9.3 Conditions to Obligations of PenWare. The obligations of
PenWare and the PenWare Stockholders to consummate the transactions contemplated
by this Agreement are subject to the satisfaction on or prior to the Closing
Date of the following conditions unless waived by PenWare and the PenWare
Stockholders:
(a) Representations and Warranties. The
representations and warranties of the Company set forth in this Agreement shall
be true and correct in all material respects as of the date of this Agreement
and as if made at and as of the Closing Date, except as otherwise contemplated
by this Agreement, and PenWare shall have received a certificate signed by the
chief executive officer and chief financial officer of the Company to such
effect.
(b) Performance of Obligations of the Company.
The Company shall have performed in all material requests all obligations
required to be performed by it under this Agreement prior to the Closing Date,
and PenWare shall have received a certificate signed by Rich Lull and Bill
Slater to such effect.
<PAGE> 30
(c) SEC Reports. The Company shall have timely
filed all reports that it is required to file prior to the Closing Date under
Section 13(a) or 15(d) of the Securities Exchange Act of 1934.
(d) No Material Adverse Change. Since the date
of the most recent balance sheet included in the Company Financial Statements,
except as expressly contemplated by this Agreement or disclosed in Section 5.7
of this Agreement, there shall have been no changes in the condition (financial
or otherwise), business, prospects, employees, operations, obligations or
liabilities of the Company which, in the aggregate, have had or may be
reasonably expected to have a materially adverse effect on the financial
condition, business or operations of the Company.

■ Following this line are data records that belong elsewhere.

@[simp] theorem State.beat_beginOn (c : Nat) (fresh : Bool) (engines : List Nat) : (s.beginOn c fresh engines).beat = s.beat := by
  unfold State.beginOn
  dsimp only
  split <;> simp

@[simp] theorem State.beat_beginTick (c : Nat) (fresh : Bool) : (s.beginTick c fresh).beat = s.beat := by simp [State.beginTick]

@[simp] theorem State.beat_enterTick (c : Nat) (group fresh : Bool) : (s.enterTick c group fresh).beat = s.beat := by
  unfold State.enterTick
  split <;> simp

@[simp] theorem State.beat_retryTick (c : Nat) (group : Bool) : (s.retryTick c group).beat = s.beat := by simp [State.retryTick]

@[simp] theorem State.beat_launchBoundary (c : Nat) (group : Bool) : (s.launchBoundary c group).beat = s.beat := by
  unfold State.launchBoundary
  split
  · simp
  · split
    · simp
    · split <;> simp

@[simp] theorem State.beat_watchdogTick : s.watchdogTick.beat = s.beat := by simp [State.watchdogTick]
@[simp] theorem State.beat_draw : s.draw.2.beat = s.beat := id rfl

@[simp] theorem State.beat_readBestNow (m : Msg) : (s.readBestNow m).2.beat = s.beat := by
  unfold State.readBestNow
  split
  · simp
  · dsimp only
    split
    · simp
    · split
      · simp
      · split <;> simp

@[simp] theorem State.beat_answerBest (n : Nat) : (s.answerBest n).beat = s.beat := by
  unfold State.answerBest
  split <;> simp

@[simp] theorem State.beat_serveBests : s.serveBests.beat = s.beat := by simp [State.serveBests]
@[simp] theorem State.beat_syncEnt : s.syncEnt.beat = s.beat := by simp [State.syncEnt]

@[simp] theorem State.beat_setSource (b : Nat) (v : Source) : (s.setSource b v).beat = s.beat := by
  unfold State.setSource
  exact State.beat_syncEnt _

@[simp] theorem State.beat_dropKeys : s.dropKeys.beat = s.beat := by simp [State.dropKeys]

theorem State.beat_block {s : State} {b : Nat} {r : BitVec 128 × State} (e : s.block b = some r) : r.2.beat = s.beat := by
  unfold State.block at e
  dsimp only at e
  split at e
  · cases e
  · split at e
    · cases e
    · cases e
      dsimp only
      split <;> simp

@[simp] theorem State.beat_blocks (n : Nat) (l : List Byte) : (s.blocks n l).2.beat = s.beat := by
  induction n generalizing s l with
  | zero => rfl
  | succ n ih =>
    unfold State.blocks
    split
    · rfl
    · next e => exact (ih _ _).trans (State.beat_block e)

@[simp] theorem State.beat_serveReads : s.serveReads.beat = s.beat := by
  unfold State.serveReads
  refine State.beat_foldl _ _ fun u x => ?_
  split
  · simp
  · dsimp only
    split
    · refine (State.beat_endWait _ _ _).trans ?_
      exact State.beat_blocks _ _ _
    · exact State.beat_blocks _ _ _

@[simp] theorem State.beat_drawKeys (late : Nat) : (s.drawKeys late).beat = s.beat := by
  unfold State.drawKeys
  split
  · refine (State.beat_each _ _ fun u a => ?_).trans rfl
    split
    · next e => exact State.beat_block e
    · rfl
  · rfl
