-- ==== Sys2Proof/Machine/State.lean ====
section
/-! DEFINITION. The state of the machine as plain data (10_state.md R15), why a step can stop, and the state after
reset (R34). -/

namespace Sys2Proof.Machine

/-- The two synchronous exceptions, with the bytes they record (60_exceptions.md R100). -/
inductive Exc where
  /-- The fetched opcode byte `op` is not one of the 17 valid ones (R101). -/
  | invalidOpcode (op : Byte)
  /-- A register-index operand byte `b` of the valid opcode `op` is above 7 (R102). -/
  | badRegister (op b : Byte)
deriving DecidableEq, Repr

/-- Why a run has halted (R30). -/
inductive HaltReason where
  /-- The HLT instruction. -/
  | hlt
  /-- A fatal exception: `InvalidOpcode(op)` or `BadRegister(op, b)`. -/
  | raised (e : Exc)
  /-- The host's `stop()`. -/
  | externalStop
deriving DecidableEq, Repr

/-- The run state (R30). -/
inductive RunState where
  /-- Powered, the clock not yet started; the host may load and poke. -/
  | idle
  /-- The clock fires cycles. -/
  | running
  /-- No further cycle runs; no transition leaves it. -/
  | halted (r : HaltReason)
deriving DecidableEq, Repr

/-- The kind of an output event (R33). -/
inductive OutKind where
  /-- From PRN: show the decimal form. -/
  | dec
  /-- From PRA: show the character. -/
  | chr
deriving DecidableEq, Repr

/-- One event sent to the output sink (R33, 45_output_halt.md R96). -/
structure OutEvent where
  kind : OutKind
  value : Byte
deriving DecidableEq, Repr

/-- One record sent to the error report sink: `(1, op)` is code 1 with `[op]`, `(2, op, b)` is code 2 with `[op, b]`
(60_exceptions.md R103). -/
structure ErrorReport where
  code : Nat
  info : List Byte
deriving DecidableEq, Repr

/-- The 256 bytes of memory (20_memory.md R35) as a list of (address, byte) pairs: addresses strictly rising, all
below 256, and no entry equal to what an unlisted address reads as (`Memory.wf`). -/
abbrev Memory := List Host.Cell

/-- The machine's state (R15). -/
structure State where
  /-- The general registers R0..R7; R6 is also IS and R7 is also SP (R16, R18, R19). -/
  x : Vector Byte 8
  /-- The program counter (R20). -/
  pc : Byte
  /-- The flags register FL: bit 0 E, bit 1 G, bit 2 L (R23, R24). -/
  fl : Byte
  /-- Memory (R35). -/
  mem : Memory
  /-- The run state (R30). -/
  run : RunState
  /-- What the core has sent to the output sink, oldest first (R33). -/
  out : List OutEvent
  /-- What the core has sent to the error report sink, oldest first (R103).
  DESIGN CHOICE (safe, log entry 6): R15 leaves this port's record out of the tuple. -/
  reports : List ErrorReport
deriving DecidableEq, Repr

/-- Why the machine has no step. Both are raised by `step` alone, never by an instruction, and both are safe: the
spec says the core has no step there (40_cycle.md R75). -/
inductive Fault where
  /-- Raised by `step` when `run` is Idle: the clock has not been started. Safe. -/
  | idle
  /-- Raised by `step` when `run` is Halted: no cycle follows a halt. Safe. -/
  | halted
deriving DecidableEq, Repr

/-- What the model has no move for. No instruction ends in a refusal: but for `notModelled` each is raised by a host
or stimulus action that 70_reset_and_hazards.md R128 or 60_exceptions.md R107 does not allow in that state. -/
inductive Refusal where
  /-- Raised by `exec` for an instruction without a meaning; no arm does. Safe. -/
  | notModelled (mnemonic : String)
  /-- Raised by `hostLoad` and `hostPoke` when `run` is not Idle (R128, D28). Safe. -/
  | memoryNotIdle
  /-- Raised by `hostLoad` when the image has more than 256 bytes; the spec gives it no effect. Safe. -/
  | imageTooLong
  /-- Raised by `hostStart` when `run` is not Idle: not defined by the source, a model refuses it (R128, D13). Safe. -/
  | startNotIdle
  /-- Raised by `hostStop` when `run` is Halted (R128). Safe. -/
  | stopAfterHalt
  /-- Raised by `stimulus` on the byte 0: the stimulus writes a nonzero byte (R107). Safe. -/
  | stimulusZero
deriving DecidableEq, Repr

/-- The machine right after the host creates it (R34): SP 0xF4, IS, pc and FL 0, nothing printed or reported, Idle.
R0..R5 and the memory contents are open in the spec; see `Config.resetGpr` and `Config.unlistedByte`. -/
def State.reset : State where
  x := #v[Config.resetGpr, Config.resetGpr, Config.resetGpr, Config.resetGpr, Config.resetGpr, Config.resetGpr,
    0x00#8, Config.initialSp]
  pc := Config.loadAddr
  fl := 0x00#8
  mem := []
  run := .idle
  out := []
  reports := []

end Sys2Proof.Machine
end

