-- ==== Sys2Proof/Machine/Flags.lean ====
section
/-! DEFINITION. The flags register's fields and the comparison that writes it (10_state.md R24, 42_alu.md R82). The
bit positions are the spec's own choice (D4), invisible to programs. -/

namespace Sys2Proof.Machine

/-- EQUAL, bit 0 (R24). -/
def State.flagE (s : State) : Bool := s.fl.getLsbD 0

/-- GREATER, bit 1 (R24). -/
def State.flagG (s : State) : Bool := s.fl.getLsbD 1

/-- LESS, bit 2 (R24). -/
def State.flagL (s : State) : Bool := s.fl.getLsbD 2

/-- `compare(a, b)`: all of FL, exactly one flag set, on unsigned bytes (R78, R82). -/
def compareFlags (a b : Byte) : Byte :=
  if a = b then 0x01#8 else if b.toNat < a.toNat then 0x02#8 else 0x04#8

end Sys2Proof.Machine
end

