-- ==== Sys2Proof/Machine/Environment.lean ====
section
/-! DEFINITION. What the host and the external stimulus may do between cycles, and when (70_reset_and_hazards.md R128,
60_exceptions.md R107). An action that is not allowed in the state is refused by name (log entry 10). -/

namespace Sys2Proof.Machine

/-- The bytes of `image` written from address `a` upwards, one after the other. -/
def State.writeBytes (s : State) (a : Byte) : List Byte → State
  | [] => s
  | v :: rest => (s.write a v).writeBytes (a + 1#8) rest

/-- Load a program: its bytes at 0x00 upwards, while Idle (R128, R126). -/
def hostLoad (image : List Byte) (s : State) : Host.Outcome State Fault Refusal :=
  if s.run ≠ .idle then .refused .memoryNotIdle
  else if 256 < image.length then .refused .imageTooLong
  else .next (s.writeBytes Config.loadAddr image)

/-- `poke(address, value)`, while Idle (R128). -/
def hostPoke (a v : Byte) (s : State) : Host.Outcome State Fault Refusal :=
  if s.run ≠ .idle then .refused .memoryNotIdle else .next (s.write a v)

/-- `start()`: cycles begin, from Idle only (R128, D13). -/
def hostStart (s : State) : Host.Outcome State Fault Refusal :=
  if s.run ≠ .idle then .refused .startNotIdle else .next (s.setRun .running)

/-- `stop()`, while Running or Idle (R128, D22). -/
def hostStop (s : State) : Host.Outcome State Fault Refusal :=
  match s.run with
  | .idle => .next (s.setRun (.halted .externalStop))
  | .running => .next (s.setRun (.halted .externalStop))
  | .halted _ => .refused .stopAfterHalt

/-- `Stimulus(v)`, in any run state: `x[6] <- v`, replacing what R6 held (R107, D27). -/
def stimulus (v : Byte) (s : State) : Host.Outcome State Fault Refusal :=
  if v = 0#8 then .refused .stimulusZero else .next (s.setReg Reg.is v)

/-- One action of the environment. -/
inductive EnvAction where
  | load (image : List Byte)
  | poke (a v : Byte)
  | start
  | stop
  | stimulus (v : Byte)
deriving DecidableEq, Repr

/-- The effect of an action of the environment between two cycles. -/
def envStep : EnvAction → State → Host.Outcome State Fault Refusal
  | .load image, s => hostLoad image s
  | .poke a v, s => hostPoke a v s
  | .start, s => hostStart s
  | .stop, s => hostStop s
  | .stimulus v, s => stimulus v s

/-- Reading the state, which changes nothing, is the host's while Idle or Halted (R128). -/
def hostRead (s : State) : Option State :=
  match s.run with
  | .idle => some s
  | .halted _ => some s
  | .running => none

/-- What a halted run shows: the final registers, `pc`, FL and memory, the reason, the output and the error reports
(R129). -/
structure Observation where
  x : Vector Byte 8
  pc : Byte
  fl : Byte
  mem : Memory
  reason : HaltReason
  out : List OutEvent
  reports : List ErrorReport
deriving DecidableEq, Repr

/-- The observation of a run that has ended; none while it has not (R129). -/
def State.observation (s : State) : Option Observation :=
  match s.run with
  | .halted r => some ⟨s.x, s.pc, s.fl, s.mem, r, s.out, s.reports⟩
  | .idle => none
  | .running => none

end Sys2Proof.Machine
end

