-- ==== Sys2Proof/Safety.lean ====
section
/-! DEFINITION. The terms in which claims about the machine are made: the invariant of a state, when an instruction is
about to run, and which registers and which byte of memory an instruction may write. -/

namespace Sys2Proof.Machine

/-- FL holds one of its four legal values (10_state.md R24, R27). -/
def legalFl (fl : Byte) : Bool := fl == 0x00#8 || fl == 0x01#8 || fl == 0x02#8 || fl == 0x04#8

/-- The error reports a run has sent when it is in this run state: one after a fatal exception, none otherwise
(60_exceptions.md R103). -/
def reportsOf : RunState → List ErrorReport
  | .idle => []
  | .running => []
  | .halted .hlt => []
  | .halted (.raised e) => [e.report]
  | .halted .externalStop => []

/-- The invariant: memory in its canonical form, FL legal, and the reports those of the run state. -/
abbrev State.Inv (s : State) : Prop :=
  s.mem.wf = true ∧ legalFl s.fl = true ∧ s.reports = reportsOf s.run

/-- The next state of an outcome, where it is one. -/
def nextState : Host.Outcome State Fault Refusal → Option State
  | .next t => some t
  | .fault _ => none
  | .refused _ => none

/-- The clock is running and no interrupt is pending: the next step runs the instruction at `pc`. -/
abbrev State.Ready (s : State) : Prop := s.run = .running ∧ s.reg Reg.is = 0#8

/-- The three bytes at `pc`. -/
abbrev State.Holds (s : State) (op b1 b2 : Byte) : Prop :=
  s.read s.pc = op ∧ s.read (s.pc + 1#8) = b1 ∧ s.read (s.pc + 2#8) = b2

/-- Every register but those listed is as before. -/
abbrev SameRegsBut (dest : List Reg) (s t : State) : Prop := ∀ q : Reg, q ∉ dest → t.reg q = s.reg q

/-- Every byte of memory reads as before. -/
abbrev SameMemory (s t : State) : Prop := ∀ a : Byte, t.read a = s.read a

/-- Every byte of memory but the one at `a` reads as before. -/
abbrev SameMemoryBut (a : Byte) (s t : State) : Prop := ∀ c : Byte, c ≠ a → t.read c = s.read c

/-- The run state, the output and the error reports are as before. -/
abbrev SameOutputs (s t : State) : Prop := t.run = s.run ∧ t.out = s.out ∧ t.reports = s.reports

/-- Wherever these bytes stand at `pc` of a running core with no interrupt pending, the next step is instruction `i`. -/
def RunsAs (op b1 b2 : Byte) (i : Instr) : Prop :=
  ∀ s : State, s.Ready → s.Holds op b1 b2 → step s = exec i s

/-- Wherever these bytes stand at `pc` of a running core with no interrupt pending, the next step halts the run with
`BadRegister(op, b)`, sends the report `(2, op, b)` and changes nothing else. -/
def RaisesBadRegister (op b1 b2 b : Byte) : Prop :=
  ∀ s : State, s.Ready → s.Holds op b1 b2 →
    ∃ t, step s = .next t ∧ t.run = .halted (.raised (.badRegister op b)) ∧ t.reports = s.reports ++ [⟨2, [op, b]⟩] ∧
      t.pc = s.pc ∧ t.fl = s.fl ∧ t.out = s.out ∧ SameRegsBut [] s t ∧ SameMemory s t

/-- The nine addresses of the frame an interrupt entered with SP = `sp` leaves: `sp - 1` down to `sp - 9`, modulo 256
(60_exceptions.md R111). -/
abbrev InFrame (sp a : Byte) : Prop := 1 ≤ (sp - a).toNat ∧ (sp - a).toNat ≤ 9

/-- The 17 valid opcodes (30_encoding.md R58). -/
def validOpcodes : List Byte :=
  [0x99#8, 0xA8#8, 0xAA#8, 0xA0#8, 0x9A#8, 0x4D#8, 0x4C#8, 0x48#8, 0x09#8, 0x50#8, 0x51#8, 0x52#8, 0x53#8, 0x54#8,
   0x43#8, 0x42#8, 0x01#8]

/-- The control-transfer set (30_encoding.md R62). -/
def controlTransferOpcodes : List Byte := [0x48#8, 0x50#8, 0x09#8, 0x51#8, 0x54#8, 0x53#8, 0x52#8]

/-- The registers an instruction may write: its destination, and SP where it uses the stack (10_state.md R17). -/
def destRegs : Instr → List Reg
  | .ldi r _ => [r]
  | .add a _ => [a]
  | .mul a _ => [a]
  | .cmp _ _ => []
  | .st _ _ => []
  | .push _ => [Reg.sp]
  | .pop r => [r, Reg.sp]
  | .call _ => [Reg.sp]
  | .ret => [Reg.sp]
  | .jmp _ => []
  | .jeq _ => []
  | .jne _ => []
  | .jlt _ => []
  | .jgt _ => []
  | .prn _ => []
  | .pra _ => []
  | .hlt => []

/-- The address an instruction stores to, by the expressions its meaning uses; none for one that stores nothing
(20_memory.md R37). -/
def storeAddr : Instr → State → Option Byte
  | .st a _, s => some (s.reg a)
  | .push _, s => some s.pushAddr
  | .call _, s => some s.pushAddr
  | .ldi _ _, _ => none
  | .add _ _, _ => none
  | .mul _ _, _ => none
  | .cmp _ _, _ => none
  | .pop _, _ => none
  | .ret, _ => none
  | .jmp _, _ => none
  | .jeq _, _ => none
  | .jne _, _ => none
  | .jlt _, _ => none
  | .jgt _, _ => none
  | .prn _, _ => none
  | .pra _, _ => none
  | .hlt, _ => none

/-- The conditional jumps, the readers of FL (10_state.md R26). -/
def isConditionalJump : Instr → Bool
  | .jeq _ => true
  | .jne _ => true
  | .jlt _ => true
  | .jgt _ => true
  | .ldi _ _ => false
  | .add _ _ => false
  | .mul _ _ => false
  | .cmp _ _ => false
  | .st _ _ => false
  | .push _ => false
  | .pop _ => false
  | .call _ => false
  | .ret => false
  | .jmp _ => false
  | .prn _ => false
  | .pra _ => false
  | .hlt => false

/-- The meanings of a list of instructions one after the other, as the handlers of consecutive cycles. -/
def execList : List Instr → State → Host.Outcome State Fault Refusal
  | [], s => .next s
  | i :: rest, s =>
    match exec i s with
    | .next t => execList rest t
    | .fault f => .fault f
    | .refused r => .refused r

/-- The sequence of R116 that restores the interrupted state from a frame on top of the stack. -/
def returnSequence : List Instr :=
  [.pop 7, .pop 5, .pop 5, .pop 4, .pop 3, .pop 2, .pop 1, .pop 0, .ret]

end Sys2Proof.Machine
end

(e) Resignations. The Company shall have
received and accepted the written resignations of all of the Company's officers
and all of the Company's directors, which resignations shall contain mutual
releases of claims by and among the Company and such officers and directors as
of the Closing Date, and shall have delivered such resignations to PenWare. The
Company shall have no employees.
(f) Election of Directors and Officers. The Board
of Directors of the Company shall have elected the following persons to serve as
directors and officers of the Company effective as of the Closing Date:
Name Title
Aziz A. Valliani President, Chief Executive Officer and Director
David M. Licurse Chief Financial Officer and Treasurer
Arthur F. Schneiderman Secretary
Paul Dali Chairman and Director
Nazim Kareemi Executive Vice President and Director
Llavan Fernando Vice President of Hardware Development
Abbas Rafii Vice President of Software Development
(g) Known Liabilities. The Known Liabilities
shall have been paid or otherwise discharged.
(h) Legal Opinion. PenWare shall have received a
legal opinion substantially in the form of Exhibit D hereto from Horwitz, Cutler
& Beam.
(i) The PenWare Private Placement shall have been
completed.
(j) Additional Closing Documents. PenWare and the
PenWare Stockholders shall have received the documents and instruments referred
to at Section 2.1, and such other documents and instruments as are required to
be delivered pursuant to the provisions of this Agreement or otherwise
reasonably requested by PenWare.
<PAGE> 31
10. SURVIVAL OF REPRESENTATIONS AND WARRANTIES
The respective representations and warranties of
the parties contained herein shall not survive the Closing, provided, however,
that such limitation on the survival of the representations and warranties of
the parties contained herein shall not apply to any fraudulent breach of a
representation or warranty or to any breach or inaccuracy in any representation
or warranty known to such party on or before the date of Closing.
11. OBLIGATIONS OF THE COMPANY AFTER THE CLOSING
11.1 SEC Filing. The Company shall file a Form 8-K which
contains the audited financial statements of PenWare and proforma financial
information required by Form 8-K with the SEC within 75 days after the Closing
Date.
11.2 Change of Name. As promptly as practical after the
Closing, the Company shall change its name to MobiNetix Systems, Inc.; provided
that this obligation shall not force the Company to hold a shareholder meeting
prior to its next annual meeting held in accordance with its by-laws, to obtain
shareholder approval, if required, for such name change.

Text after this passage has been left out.